** PROVIDED INFORMATION follows **

theorem State.writeReg_keeps {r : State} {s : State} {a : Agent} {ix : ℕ} {off : ℕ} {v : Word} (hk : Keeps r s) : Keeps r (State.writeReg s a ix off v) := by
  unfold State.writeReg
  repeat' first
    | with_reducible assumption
    | (intro x)
    | with_reducible apply State.noteMgcWrite_keeps
    | with_reducible apply State.mgcLast_keeps
    | with_reducible apply State.when_keeps
    | with_reducible apply State.writeFields_keeps
    | (with_reducible refine (State.writeWhole_keeps ?_).keeps _ (by assumption))
    | (with_reducible apply State.writeWhole_keeps)
    | with_reducible apply State.reserved_keeps
    | split

theorem State.push_keeps {r : State} {s : State} {q : ℕ} {off : ℕ} {l : List ℕ} (hk : Keeps r s) : Keeps r (State.push s q off l) := by
  unfold State.push
  repeat' first
    | with_reducible assumption
    | with_reducible apply State.cfg_keeps
    | split
    | (fail_if_no_progress (with_reducible refine Keeps.maps ?_))

theorem State.writeWordAt_keeps {r : State} {s : State} {a : Agent} {ix : ℕ} {off : ℕ} {v : Word} (hk : Keeps r s) : Keeps r (State.writeWordAt s a ix off v) := by
  unfold State.writeWordAt
  repeat' first
    | with_reducible assumption
    | with_reducible apply State.cfgAt_keeps
    | with_reducible apply State.writeReg_keeps
    | with_reducible apply State.push_keeps
    | with_reducible apply State.offAccess_keeps
    | with_reducible apply State.gangAccess_keeps
    | with_reducible apply State.noAccess_keeps
    | split

theorem State.writeWord_keeps {r : State} {s : State} {a : Agent} {off : ℕ} {v : Word} (hk : Keeps r s) : Keeps r (State.writeWord s a off v) := by
  unfold State.writeWord
  repeat' first
    | with_reducible assumption
    | with_reducible apply State.writeWordAt_keeps

theorem State.readWord_keeps {r : State} {s : State} {a : Agent} {off : ℕ} (hk : Keeps r s) : Keeps r (State.readWord s a off) := by
  unfold State.readWord
  repeat' first
    | with_reducible assumption
    | with_reducible apply State.readWordAt_keeps

theorem State.oddAccess_keeps {r : State} {s : State} {a : Agent} {off : ℕ} {size : ℕ} {w : Option Word} (hk : Keeps r s) : Keeps r (State.oddAccess s a off size w) := by
  unfold State.oddAccess
  repeat' first
    | with_reducible assumption
    | with_reducible apply State.cfgAt_keeps
    | with_reducible apply State.offAccess_keeps
    | with_reducible apply State.gangAccess_keeps
    | with_reducible apply State.noAccess_keeps
    | with_reducible apply State.writeWord_keeps
    | with_reducible apply State.readWord_keeps
    | split

theorem State.busWrite_keeps {r : State} {s : State} {n : ℕ} {off : ℕ} {l : List ℕ} (hk : Keeps r s) : Keeps r (State.busWrite s n off l).2 := by
  unfold State.busWrite
  repeat' first
    | with_reducible assumption
    | with_reducible apply State.oddAccess_keeps
    | with_reducible apply State.push_keeps
    | with_reducible apply State.writeWordAt_keeps
    | split
    | (fail_if_no_progress (with_reducible refine Keeps.lit ?_ rfl rfl rfl rfl))

theorem State.fixWrite_keeps {r : State} {s : State} {n : ℕ} {a : ℕ} {l : List ℕ} (hk : Keeps r s) : Keeps r (State.fixWrite s n a l).2 := by
  unfold State.fixWrite
  repeat' first
    | with_reducible assumption
    | with_reducible apply State.busWrite_keeps
    | with_reducible apply State.memWrite_keeps
    | split

theorem Copy.move_keeps {r : State} {n : Nat} {c : Copy} {ks : List Nat} {o p : Nat} {l : List Nat} {s : State} (h : Keeps r s) : Keeps r (Copy.move n c ks o p l s).2 := by
  induction ks generalizing o p l s with
  | nil => exact h
  | cons k t ih =>
    unfold Copy.move
    split
    · rename_i e; exact Keeps.snd e (Copy.fill_keeps h)
    · rename_i e1
      have h1 := Keeps.snd e1 (Copy.fill_keeps h)
      split
      · rename_i e2; exact Keeps.snd e2 (Keeps.ite_snd (State.fixWrite_keeps h1) (State.memWrite_keeps h1))
      · rename_i e2; exact ih (Keeps.snd e2 (Keeps.ite_snd (State.fixWrite_keeps h1) (State.memWrite_keeps h1)))

theorem Picture.write_keeps {r : State} {p : Picture} {pitch : ℕ} {a : ℕ} {s : State} (hk : Keeps r s) : Keeps r (Picture.write p pitch a s) := by
  unfold Picture.write
  repeat' first
    | with_reducible assumption
    | (intro x)
    | with_reducible apply State.memWrite_keeps
    | with_reducible apply State.each_keeps

theorem State.countAbort_keeps {r : State} {s : State} {code : ℕ} {ap : ℕ} (hk : Keeps r s) : Keeps r (State.countAbort s code ap) := by
  unfold State.countAbort
  repeat' first
    | with_reducible assumption
    | with_reducible apply State.set_keeps
    | (fail_if_no_progress (with_reducible refine Keeps.lit ?_ rfl rfl rfl rfl))

theorem State.resume_keeps {r : State} {s : State} (hk : Keeps r s) : Keeps r (State.resume s) := by
  unfold State.resume
  repeat' first
    | with_reducible assumption
    | (intro x)
    | with_reducible apply State.openCmd_keeps
    | with_reducible apply State.mghCmd_keeps
    | with_reducible apply State.when_keeps
    | with_reducible apply State.dmaKick_keeps
    | with_reducible apply State.each_keeps
    | with_reducible apply State.set_keeps
    | (fail_if_no_progress (with_reducible refine Keeps.lit ?_ rfl rfl rfl rfl))

theorem State.abortEntry_keeps {r : State} {s : State} {code : ℕ} (hk : Keeps r s) : Keeps r (State.abortEntry s code) := by
  unfold State.abortEntry
  repeat' first
    | with_reducible assumption
    | with_reducible apply State.countAbort_keeps
    | with_reducible apply State.resume_keeps
    | split

theorem State.lockEdge_keeps {r s : State} (h : Keeps r s) : Keeps r s.lockEdge := by
  have ht : ∀ (n l : Nat), Keeps r { s with tb := { s.tb with lockRun := n, lockLast := some l } } := fun n l => Keeps.lit h rfl rfl rfl rfl
  unfold State.lockEdge
  split
  dsimp only
  generalize hx : ({ s with tb := _ } : State) = t
  have ht : Keeps r t := by rw [← hx]; exact ht _ _
  split
  · exact State.when_keeps (fun _ hx => State.lockGained_keeps hx) (State.set_keeps (State.draw_keeps ht))
  · exact ht

theorem State.sendSymbol_keeps {r : State} {s : State} (hk : Keeps r s) : Keeps r (State.sendSymbol s) := by
  unfold State.sendSymbol
  repeat' first
    | with_reducible assumption
    | (intro x)
    | with_reducible apply State.emit_keeps
    | with_reducible apply State.when_keeps
    | split
    | (fail_if_no_progress (with_reducible refine Keeps.lit ?_ rfl rfl rfl rfl))

theorem State.edge_keeps {r : State} {s : State} {k : EdgeKind} {w : ℕ} (hk : Keeps r s) : Keeps r (State.edge s k w) := by
  unfold State.edge
  repeat' first
    | with_reducible assumption
    | with_reducible apply State.sendSymbol_keeps
    | (fail_if_no_progress (with_reducible refine Keeps.lit ?_ rfl rfl rfl rfl))

theorem State.acceptEdge_keeps {r : State} {s : State} {w : ℕ} (hk : Keeps r s) : Keeps r (State.acceptEdge s w) := by
  unfold State.acceptEdge
  repeat' first
    | with_reducible assumption
    | with_reducible apply State.lockEdge_keeps
    | with_reducible apply State.edge_keeps
    | with_reducible apply State.set_keeps
    | (fail_if_no_progress (with_reducible refine Keeps.lit ?_ rfl rfl rfl rfl))

theorem State.proxyEnd_keeps {r : State} {s : State} (hk : Keeps r s) : Keeps r (State.proxyEnd s) := by
  unfold State.proxyEnd
  repeat' first
    | with_reducible assumption
    | with_reducible apply State.set_keeps
    | with_reducible apply State.inc_keeps
    | split
    | (fail_if_no_progress (with_reducible refine Keeps.lit ?_ rfl rfl rfl rfl))

theorem State.lmcReadoutEnd_keeps {r : State} {s : State} (hk : Keeps r s) : Keeps r (State.lmcReadoutEnd s) := by
  unfold State.lmcReadoutEnd
  repeat' first
    | with_reducible assumption
    | (intro x)
    | (extract_lets +onlyGivenNames x; first
        | (refine Keeps.step (s := x) ?_ ?_; rotate_left; ((try clear_value x); intro hx); rotate_left; subst x)
        | (refine Keeps.step (s := x.2) ?_ ?_; rotate_left; ((try clear_value x); intro hx); rotate_left; subst x)
        | (first | (have := (x : Keeper)) | (have := (x : Collector)) | (have := (x : Mag)) | (have := (x : Rstc)); subst x)
        | clear_value x | skip)
    | with_reducible apply State.set_keeps
    | with_reducible apply State.when_keeps
    | with_reducible apply State.startRetrain_keeps
    | split
    | (fail_if_no_progress (with_reducible refine Keeps.lit ?_ rfl rfl rfl rfl))

theorem State.substEnd_keeps {r : State} {s : State} (hk : Keeps r s) : Keeps r (State.substEnd s) := by
  unfold State.substEnd
  repeat' first
    | with_reducible assumption
    | with_reducible apply State.requestSubst_keeps
    | with_reducible apply State.each_keeps
    | (fail_if_no_progress (with_reducible refine Keeps.lit ?_ rfl rfl rfl rfl))

theorem State.finishReadout_keeps {r : State} {s : State} (hk : Keeps r s) : Keeps r (State.finishReadout s) := by
  unfold State.finishReadout
  repeat' first
    | with_reducible assumption
    | (intro x)
    | with_reducible apply State.proxyEnd_keeps
    | with_reducible apply State.lmcReadoutEnd_keeps
    | with_reducible apply State.substEnd_keeps
    | with_reducible apply State.emit_keeps
    | with_reducible apply State.when_keeps
    | with_reducible apply State.modFrame_keeps
    | (fail_if_no_progress (with_reducible refine Keeps.lit ?_ rfl rfl rfl rfl))

theorem State.postTile_keeps {r : State} {s : State} {f : Frame} {j : ℕ} {lines : Option (List (List ℕ))} {patched : Bool} {c : ℕ} (hk : Keeps r s) : Keeps r (State.postTile s f j lines patched c) := by
  unfold State.postTile
  repeat' first
    | with_reducible assumption
    | (extract_lets +onlyGivenNames x; first
        | (refine Keeps.step (s := x) ?_ ?_; rotate_left; ((try clear_value x); intro hx); rotate_left; subst x)
        | (refine Keeps.step (s := x.2) ?_ ?_; rotate_left; ((try clear_value x); intro hx); rotate_left; subst x)
        | (first | (have := (x : Keeper)) | (have := (x : Collector)) | (have := (x : Mag)) | (have := (x : Rstc)); subst x)
        | clear_value x | skip)
    | with_reducible apply State.inc_keeps
    | with_reducible apply State.loseTile_keeps
    | split
    | (fail_if_no_progress (with_reducible refine Keeps.maps ?_))

theorem State.proxyRow_keeps {r : State} {s : State} {l : Option (List (List ℕ))} (hk : Keeps r s) : Keeps r (State.proxyRow s l) := by
  unfold State.proxyRow
  repeat' first
    | with_reducible assumption
    | split
    | (fail_if_no_progress (with_reducible refine Keeps.lit ?_ rfl rfl rfl rfl))

theorem State.resolveRow_keeps {r : State} {s : State} {j : ℕ} (hk : Keeps r s) : Keeps r (State.resolveRow s j) := by
  unfold State.resolveRow
  repeat' first
    | with_reducible assumption
    | (intro x)
    | (extract_lets +onlyGivenNames x; first
        | (refine Keeps.step (s := x) ?_ ?_; rotate_left; ((try clear_value x); intro hx); rotate_left; subst x)
        | (refine Keeps.step (s := x.2) ?_ ?_; rotate_left; ((try clear_value x); intro hx); rotate_left; subst x)
        | (first | (have := (x : Keeper)) | (have := (x : Collector)) | (have := (x : Mag)) | (have := (x : Rstc)); subst x)
        | clear_value x | skip)
    | with_reducible apply State.postTile_keeps
    | with_reducible apply State.modFrame_keeps
    | with_reducible apply State.proxyRow_keeps
    | with_reducible apply State.raise_keeps
    | with_reducible apply State.each_keeps
    | with_reducible apply State.incBy_keeps
    | with_reducible apply State.set_keeps
    | with_reducible apply State.when_keeps
    | split
    | (fail_if_no_progress (with_reducible refine Keeps.lit ?_ rfl rfl rfl rfl))

theorem State.resolveBelow_keeps {r : State} {s : State} {k : ℕ} (hk : Keeps r s) : Keeps r (State.resolveBelow s k) := by
  unfold State.resolveBelow
  repeat' first
    | with_reducible assumption
    | with_reducible apply State.finishReadout_keeps
    | with_reducible apply State.when_keeps
    | with_reducible apply State.resolveRow_keeps
    | with_reducible apply State.each_keeps

theorem State.takeLine_keeps {r : State} {s : State} {p : Packet} (hk : Keeps r s) : Keeps r (State.takeLine s p) := by
  unfold State.takeLine
  repeat' first
    | with_reducible assumption
    | with_reducible apply State.resolveBelow_keeps
    | (fail_if_no_progress (with_reducible refine Keeps.lit ?_ rfl rfl rfl rfl))

theorem State.drainLines_keeps {r : State} {n : Nat} {s : State} (h : Keeps r s) : Keeps r (State.drainLines n s) := by
  induction n generalizing s with
  | zero => exact h
  | succ n ih =>
    unfold State.drainLines
    split
    · exact ih (State.takeLine_keeps (Keeps.lit h rfl rfl rfl rfl))
    · split
      · exact h
      · exact ih (Keeps.lit h rfl rfl rfl rfl)

theorem State.takeCount_keeps {r : State} {s : State} {p : Packet} (hk : Keeps r s) : Keeps r (State.takeCount s p) := by
  unfold State.takeCount
  repeat' first
    | with_reducible assumption
    | (fail_if_no_progress (with_reducible refine Keeps.lit ?_ rfl rfl rfl rfl))

theorem State.lmcFirstLine_keeps {r : State} {s : State} (hk : Keeps r s) : Keeps r (State.lmcFirstLine s) := by
  unfold State.lmcFirstLine
  repeat' first
    | with_reducible assumption
    | split
    | (fail_if_no_progress (with_reducible refine Keeps.lit ?_ rfl rfl rfl rfl))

** End of PROVIDED INFORMATION **

▶ TASK ITEM
Lines holding "List" in the material above: report their number and nothing else.

▶ EXERCISE RESULT
6